CapturaA manera de ejemplo, los temas de tierras y de una política agraria, aun cuando con enfoques diferentes, ocuparon un lugar preponderante en los gobiernos de Alfonso López Pumarejo y de Carlos Lleras, y también fueron objeto de negociaciones cuando sucedieron los paros agrarios en este Gobierno. Igualmente, en varios de los procesos de paz anteriores, y durante las discusiones sobre diferentes intentos de reforma política, se contemplaron propuestas sobre participación política de la oposición. En ambos casos, los debates quedaron truncos, las decisiones fueron apenas parciales o, lo que es más grave, los acuerdos logrados se incumplieron.

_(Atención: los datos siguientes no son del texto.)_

-- ==== Sys2Proof/Machine/Uc.lean ====
section
/-! DEFINITION. The unplanned channel: requests at their targets, the access tables, responses at their requesters, and the Half Link
(10_mesh_and_half_link.md; 19_trust_tenancy_management.md, R816-R822). -/

namespace Sys2Proof.Machine

open Sys2Proof

/-! ## Access tables (R817, R820) -/

/-- The permissions a target asks for: Read, Write, Signal, Config (SEC_VIOLATION.NEED). -/
def needRead : Nat := 0
def needWrite : Nat := 1
def needSignal : Nat := 2
def needConfig : Nat := 3

/-- A service of the partition is visible to the function (R48, R956). -/
def State.seesPart (s : State) (f part : Nat) : Bool :=
  match s.parts.look part with
  | none => false
  | some q => q.svcs.any (fun e => !e.2.withdrawn && (decide (f = 512) || s.svcGrants.contains (f, e.2.sid)))

/-- A solver service of the partition is served by solver h: its half holds columns of the partition (log 28). -/
def State.solverPart (s : State) (h part : Nat) : Bool :=
  match s.parts.look part with
  | none => false
  | some q => q.svcs.any (fun e => decide (e.2.kind = 3)) && q.cols.any (fun c => decide (c / 24 = h))

/-- Half of a partition's slice of sequence entries. -/
def Part.sliceHalf (q : Part) : Nat := q.seqBase / 8192

/-- The permission that Table: Default permissions gives a master on a stack channel or tile window of a partition. -/
def State.memPerm (s : State) (part : Option Nat) (window : Bool) (m need : Nat) : Bool :=
  if 0x298 ≤ m ∧ m ≤ 0x29B then need != needSignal
  else if m = 0x2A1 then s.sec.unlocked && window && decide (need = needRead ∨ need = needConfig)
  else
    match part with
    | none => false
    | some p =>
      if m = 0x280 + p then decide (need = needRead ∨ need = needWrite) || (window && decide (need = needSignal))
      else if m = 0x288 + p then decide (need = needRead ∨ need = needWrite)
      else if m = 0x290 ∨ m = 0x291 then
        match s.parts.look p with
        | some q =>
          decide (q.sliceHalf = m - 0x290) && (if window then decide (need = needWrite ∨ need = needSignal) else decide (need = needRead ∨ need = needWrite))
        | none => false
      else if m = 0x292 ∨ m = 0x293 then window && s.solverPart (m - 0x292) p && decide (need = needWrite ∨ need = needSignal)
      else if m ≤ 0x200 then s.seesPart m p && decide (need = needRead ∨ need = needWrite)
      else false

/-- The partition of a stack channel. -/
def State.partOfChan (s : State) (ch : Nat) : Option Nat := (s.parts.find? (fun e => e.2.chans.contains ch)).map (·.1)

/-! ## Requests at their targets -/

/-- Where a request goes: a tile, a stack channel, another edge client; or a NACK code (R436-R438, R461). -/
inductive Dest where
  | tile (i : Nat)
  | chan (ch : Nat)
  | client (h c : Nat)
  | nack (code : Nat)
deriving DecidableEq, Repr

def State.destOf (s : State) (d : Nat) : Dest :=
  if d < 0x8000 then
    match logOfName d with
    | some i => if s.tileNack i = 0 then .tile i else .nack (s.tileNack i)
    | none => .nack 3
  else
    let h := bits d 10 10
    let c := d % 256
    if bits d 14 11 ≠ 0 ∨ bits d 9 8 ≠ 0 then .nack 3
    else if c < 0x40 then (if !s.ident.variant.hasStack (4 * h + c / 16) then .nack 3 else if s.chanReset (64 * h + c) then .nack 2 else .chan (64 * h + c))
    else if c = 0x44 ∧ (s.ladder.cpRestart.look (2 * h)).isSome ∧ (s.ladder.cpRestart.look (2 * h + 1)).isSome then .nack 2
    else if c ≤ 0x45 then .client h c
    else .nack 3

/-- A tile's own request, as it was issued, with what the mesh found on the way; other masters' requests come as they are. A request
whose header was discarded or that has been served is not there (R457). -/
def State.reqOf (s : State) (typ : Nat) (p : UcPacket) : Option (Nat × UcPacket) :=
  if tileSrc p.src then
    match s.hl.reqs.look p.tag with
    | some r =>
      if r.pkt.typ = typ ∧ r.pkt.flags = 0 ∧ !s.hl.waiting.any (fun w => decide (w.tag = p.tag)) then
        some (r.tile, { r.pkt with ce := p.ce, ueHead := p.ueHead, ueData := p.ueData, hops := p.hops, behind := p.behind,
                                   poison := if p.ueData = 0 then r.pkt.poison else r.pkt.poison ++ [2 * (p.ueData - 1), 2 * (p.ueData - 1) + 1] })
      else none
    | none => none
  else some (1536, { p with poison := if p.ueData = 0 then p.poison else p.poison ++ [2 * (p.ueData - 1), 2 * (p.ueData - 1) + 1] })

/-- The response to a request starts back (R431); a NACK is counted at the target's half. -/
def respondUc (k : UcPacket) (typ nack : Nat) (data : Bytes) (s : State) : State :=
  let h := destHalf k.dest
  s.setHl (fun l => { l with
    reqs := if tileSrc k.src then l.reqs.upd k.tag (fun r => { r with pkt := { r.pkt with flags := 1 } }) else l.reqs
    resps := l.resps ++ [{ typ := typ, flags := 1, nack := nack, src := k.src, tag := k.tag, part := k.part, job := k.job, data := data }]
    nackDark := if nack = 1 then l.nackDark.put h (sat 16 (l.nackDark.val h 0 + 1)) else l.nackDark
    nackReset := if nack = 2 then l.nackReset.put h (sat 16 (l.nackReset.val h 0 + 1)) else l.nackReset
    nackRoute := if nack = 3 then l.nackRoute.put h (sat 16 (l.nackRoute.val h 0 + 1)) else l.nackRoute })

/-- Counts of a request's way: check codes (R455, R456) and the interference of its partition (R305). -/
def countWay (k : UcPacket) (s : State) : State :=
  let h := destHalf k.dest
  let s1 := s.setHl (fun l => { l with
    meshCe := l.meshCe.put h (sat 16 (l.meshCe.val h 0 + k.ce))
    meshUeData := if k.ueData = 0 then l.meshUeData else l.meshUeData.put h (sat 16 (l.meshUeData.val h 0 + 1)) })
  s1.modPart k.part (fun q => let f := q.intf.val 1 {}; { q with intf := q.intf.put 1 { f := f.f + k.hops, w := f.w + k.behind } })

/-- A header with an uncorrectable error: the packet is discarded and counted, and source 152 is raised (R457). -/
def dropHeader (k : UcPacket) (s : State) : State :=
  let h := destHalf k.dest
  intcHalf h 152 (s.setHl (fun l => { l with
    reqs := if tileSrc k.src then l.reqs.upd k.tag (fun r => { r with pkt := { r.pkt with typ := 0 } }) else l.reqs
    meshUeHead := l.meshUeHead.put h (sat 16 (l.meshUeHead.val h 0 + 1)) }))

/-- A request reaches its target: discarded header, NACK, a wake or a wait at the arrival buffer (R343, R362), or its effect. -/
def arrive (typ : Nat) (p : UcPacket) (act : Nat → UcPacket → Dest → State → State) (s : State) : State :=
  match s.reqOf typ p with
  | none => s
  | some (t, k) =>
    let cross (s : State) : State :=
      if t < 816 then (match crossing (t / 408) k.dest with | some d => hlDone d (1 + k.len) s | none => s) else s
    if k.ueHead then cross (dropHeader k s)
    else if k.flags ≠ 0 ∨ k.nack ≠ 0 then cross (respondUc k 8 3 [] (countWay k s))
    else
      match s.destOf k.dest with
      | .nack c => cross (respondUc k 8 c [] (countWay k s))
      | .tile i =>
        let x := s.physOf i
        if (s.tile x).power = 0 then
          let s1 := startUcWake x s
          if t = 1536 ∧ (s.tile x).arrivals.length < 4 then s1.modTile x (fun y => { y with arrivals := y.arrivals ++ [k] }) else s1
        else if !s.takesUc x then s
        else cross (act t k (.tile i) (touchUc x (countWay k s)))
      | d => cross (act t k d (countWay k s))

Como lo señala el filósofo José Bernardo Toro, el incumplimiento de acuerdos alcanzados en la vida cotidiana y en torno a los temas trascendentales del país es un comportamiento bastante generalizado en nuestro medio. Por ejemplo, ha sido una constante en la mayoría de las decisiones y procesos de negociación de conflictos en el país y ha sido uno de los mayores obstáculos para alcanzar la paz, ha alimentado más violencia y ha aumentado la desconfianza entre los ciudadanos y el Estado. A pocas semanas de firmarse los acuerdos de paz, esto se convierte en un riesgo inminente para poder transitar del posacuerdo hacia el posconflicto y para alcanzar una paz estable y duradera.

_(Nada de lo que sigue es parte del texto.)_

-- ==== Sys2Proof/Machine/Start.lean ====
section
/-! DEFINITION. Starts and power: PERST#, the power-on sequence, readiness, warm starts, Winter and Spring, tile and column power, rails and
temperatures (15_power_and_clocks.md, 16_the_first_second.md, 21_package_pins_likeness.md; 18, R799-R801). -/

namespace Sys2Proof.Machine

open Sys2Proof

/-! ## What a reset leaves (18, Table: What survives each rung; R221, R263, R460, R505, R554, R602, R644, R683, R863, R896, R907) -/

/-- A start that finds the old map in SPI NOR takes the change as pending again (R813). -/
def settleSpares (l : Recovery) : Tab SpareState :=
  l.spares.updAll (fun c x =>
    if (x.state = 3 ∨ x.state = 5) ∧ l.spiSpares.look c ≠ some x then
      { x with state := if x.state = 3 then 2 else 4, mapped := (l.spiSpares.val c {}).mapped }
    else x)

/-- The device as a warm device reset or a PERST# reset leaves it: every register at its reset value but what the two keep. -/
def resetDevice (s : State) : State :=
  let z := State.reset
  { z with
    pending := s.pending
    out := s.out
    fresh := s.fresh
    ident := { s.ident with fwVersion := 0 }
    pins := s.pins
    clk := { z.clk with cycle := s.clk.cycle, sub := s.clk.sub, tick := s.clk.tick, startTick := s.clk.tick }
    pwr := { z.pwr with
      energy := s.pwr.energy
      checkTick := s.clk.tick
      partResets := s.pwr.partResets
      cpRestarts := s.pwr.cpRestarts
      warmResets := s.pwr.warmResets
      killEscalations := s.pwr.killEscalations
      lastCause := s.pwr.lastCause
      lastUnit := s.pwr.lastUnit
      lastIndex := s.pwr.lastIndex
      rails := s.pwr.rails
      railsLate := s.pwr.railsLate
      temps := s.pwr.temps
      tempMax := s.pwr.tempMax
      alerts := s.pwr.alerts
      alertOwed := s.pwr.alertOwed
      tripped := s.pwr.tripped
      auditMonths := s.pwr.auditMonths
      auditFails := s.pwr.auditFails
      lastBook := s.pwr.lastBook }
    ladder := { z.ladder with
      log := s.ladder.log
      logSeq := s.ladder.logSeq
      dump := s.ladder.dump
      spares := settleSpares s.ladder
      spiSpares := s.ladder.spiSpares }
    mem := { z.mem with stack := s.mem.stack, poison := s.mem.poison }
    health := s.health
    mail := { z.mail with lockout := s.mail.lockout }
    sec := { z.sec with
      ownerKey := s.sec.ownerKey
      epoch := s.sec.epoch
      since := s.sec.since
      mgmt := s.sec.mgmt
      activeFw := s.sec.activeFw
      fw := s.sec.fw
      raiseDue := s.sec.raiseDue
      packages := s.sec.packages
      eid := s.sec.eid
      pkgDigests := s.sec.pkgDigests }
    start := { z.start with pendingActive := s.start.pendingActive }
    dbg := { z.dbg with ring := s.dbg.ring } }

/-- A PERST# reset begins (R907, R924): everything stops. -/
def perstReset (s : State) : State :=
  let r := resetDevice s
  { r with pwr := { r.pwr with temps := [], tempMax := 0, alerts := [], alertOwed := false } }

/-- Times kept across a PERST# reset count from its release on (R659). -/
def rebase (s : State) : State :=
  let t := s.clk.tick
  { s with
    clk := { s.clk with tick := 0, sub := 0, startTick := 0, readyTick := 0 }
    pwr := { s.pwr with checkTick := 0 }
    health := s.health.updAll (fun _ h => { h with periodEnd := h.periodEnd - t, nextTest := h.nextTest - t })
    sec := { s.sec with mgmt := s.sec.mgmt.map (fun m => { m with lastTick := m.lastTick - t }) } }

/-- The power-on start begins (R684), unless TEST_MODE keeps the device in ROM boot (R912). -/
def beginPowerOnStart (s : State) : State :=
  (rebase s).setStart (fun x => { x with running := true, stage := 0, warm := false })

/-- PERST# is released: the straps are sampled (R910), and with PWRGD asserted the power-on start begins,
unless THERMTRIP# has stopped the clocks (R915). `straps`: X8, SMBADDR, ENROLL, TEST_MODE. -/
def execPerstRelease (pwrgd : Bool) (straps : BitVec 6) (s : State) : Host.Outcome State Fault Refusal :=
  if !s.pins.aon ∨ !(s.pins.perst ∨ !s.pins.pwrgd) then .next s
  else
    let n := straps.toNat
    let s1 := { s with pins := { s.pins with
      perst := !pwrgd, pwrgd := pwrgd, x8 := bit n 0, smbAddr := BitVec.ofNat 3 (bits n 3 1), enroll := bit n 4, testMode := bit n 5 } }
    .next (if pwrgd ∧ !s.pins.refclkLost ∧ !s.pins.thermtrip then beginPowerOnStart s1 else s1)

def execPerstAssert (s : State) : Host.Outcome State Fault Refusal :=
  .next (if !s.pins.aon ∨ s.pins.perst then s else { (perstReset s) with pins := { s.pins with perst := true } })

/-- PWRGD goes: THERMTRIP# is released (R915), and a PERST# reset begins unless one is in progress (R920). -/
def execPwrgdDeassert (s : State) : Host.Outcome State Fault Refusal :=
  if !s.pins.aon then .next s
  else
    let p := { s.pins with pwrgd := false, thermtrip := false }
    .next (if s.pins.perst ∨ !s.pins.pwrgd then { s with pins := p } else { (perstReset s) with pins := p })

/-- REFCLK is lost (R923): the reset that begins is held until it has returned. -/
def execRefclkLost (s : State) : Host.Outcome State Fault Refusal :=
  if !s.pins.aon ∨ s.pins.refclkLost then .next s
  else
    let s1 := perstReset s
    .next { s1 with pins := { s.pins with refclkLost := true }, pwr := { s1.pwr with rails := s1.pwr.rails ||| 0x100#9 } }

def execRefclkReturn (s : State) : Host.Outcome State Fault Refusal :=
  if !s.pins.refclkLost then .next s
  else
    let s1 := { s with pins := { s.pins with refclkLost := false } }
    .next (if s.pins.perst ∨ !s.pins.pwrgd ∨ s.pins.thermtrip then s1 else beginPowerOnStart s1)

/-- What a power cycle keeps of a tile's health: Quarantined and retired tiles, and mapped spares (R767, R768). -/
def keptHealth (t : Tab Health) : Tab Health :=
  (t.filter (fun e => decide (e.2.state = 2 ∨ e.2.state = 4 ∨ (e.1 % 17 = 16 ∧ e.2.state = 0)))).map (fun e => (e.1, { state := e.2.state }))

/-- VDD_AON is removed: what fuses and SPI NOR hold remains (R767, R768, R815, R864, R941). -/
def execPowerCycle (s : State) : Host.Outcome State Fault Refusal :=
  let z := State.reset
  .next { z with
    pending := s.pending
    out := s.out
    fresh := s.fresh
    ident := { s.ident with fwVersion := 0, fusesRead := false }
    pins := { z.pins with aon := false }
    ladder := { z.ladder with spares := settleSpares s.ladder, spiSpares := s.ladder.spiSpares }
    health := keptHealth s.health
    sec := { z.sec with
      ownerKey := s.sec.ownerKey, epoch := s.sec.epoch, activeFw := s.sec.activeFw, fw := s.sec.fw, packages := s.sec.packages
      raiseDue := s.sec.raiseDue }
    start := { z.start with pendingActive := s.start.pendingActive } }

/-- VDD_AON comes into tolerance. -/
def execPowerOn (s : State) : Host.Outcome State Fault Refusal :=
  .next (if s.pins.aon then s else { s with pins := { s.pins with aon := true } })

/-! ## The start sequence (R684-R695, R701-R703, R718-R725) -/

/-- ROM boot ends: fuses read, the management channel answers. -/
def execRomBootEnd (s : State) : Host.Outcome State Fault Refusal :=
  .next (if !s.start.running ∨ s.start.romDone ∨ s.pins.testMode then s
    else { s with start := { s.start with romDone := true, stage := 1 }, ident := { s.ident with fusesRead := true } })

/-- The image of a slot verifies and may boot on this part (R850). -/
def State.boots (s : State) (img : FwFacts) (k : Nat) : Bool :=
  let f := s.sec.fw.val k {}
  (if k = 0 then img.ok0 else img.ok1) && f.present && decide (s.ident.minSvn ≤ f.svn ∧ f.level = s.ident.level)

/-- Firmware verification ends: the slot to try first, else the other, else the Failed stage (R718, R719, R720). The CPs start. -/
def execFwVerified (img : FwFacts) (s : State) : Host.Outcome State Fault Refusal :=
  if !s.start.running ∨ s.start.stage ≠ 1 then .next s
  else
    let a := s.start.pendingActive.getD s.sec.activeFw
    let k := if s.boots img a then some a else if s.boots img (1 - a) then some (1 - a) else none
    match k with
    | none => .next (s.setStart (fun x => { x with stage := 7, fail := 1, running := false, recoveryCfg := true, pendingActive := none }))
    | some k =>
      let s := if s.start.pendingActive.isSome ∨ k ≠ s.sec.activeFw then remeasure 3 (remeasure 2 s) else s
      .next { s with
        start := { s.start with stage := 2, fwSlot := k }
        ident := { s.ident with fwVersion := (s.sec.fw.val k {}).version }
        hl := { s.hl with state := 2 }
        pwr := { s.pwr with cpClock := true, domains := baseDomains, checkTick := s.clk.tick } }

Cumplir lo acordado es un prerrequisito para construir confianzas perdurables en las relaciones entre las personas y entre los diferentes actores de la sociedad. La responsabilidad por supuesto incluye al Gobierno y a los miembros de la guerrilla, pero los rebasa. Recae también en todas las instancias del Estado responsables de la implementación de los acuerdos, en los congresistas, en los empresarios, en las organizaciones sociales, en los partidos políticos, en los ciudadanos y en los medios de comunicación.

Para que lo acordado en Cuba se cumpla, es indispensable diseñar y disponer de mecanismos que permitan hacerle seguimiento a los acuerdos y a su implementación. Estos deben ser ágiles, accesibles a los ciudadanos, permanentes, abiertos y la información que se transmita debe ser verificable, comprensible y útil para quien quiera consultarlos. Además, debe haber canales para denunciar o para poner en conocimiento de las autoridades competentes los incumplimientos. Y deben crearse canales de comunicación de doble vía que permitan institucionalizar un proceso de petición y rendición de cuentas, en el que los ciudadanos puedan pedir información, exigir resultados y hacerles seguimiento a las decisiones, y los responsables de financiar y de ejecutar los programas y proyectos den cuenta de su desarrollo y entregen la información solicitada. Aun cuando esto no garantiza que los acuerdos se cumplan, hacerlos más transparentes ayuda a que suceda.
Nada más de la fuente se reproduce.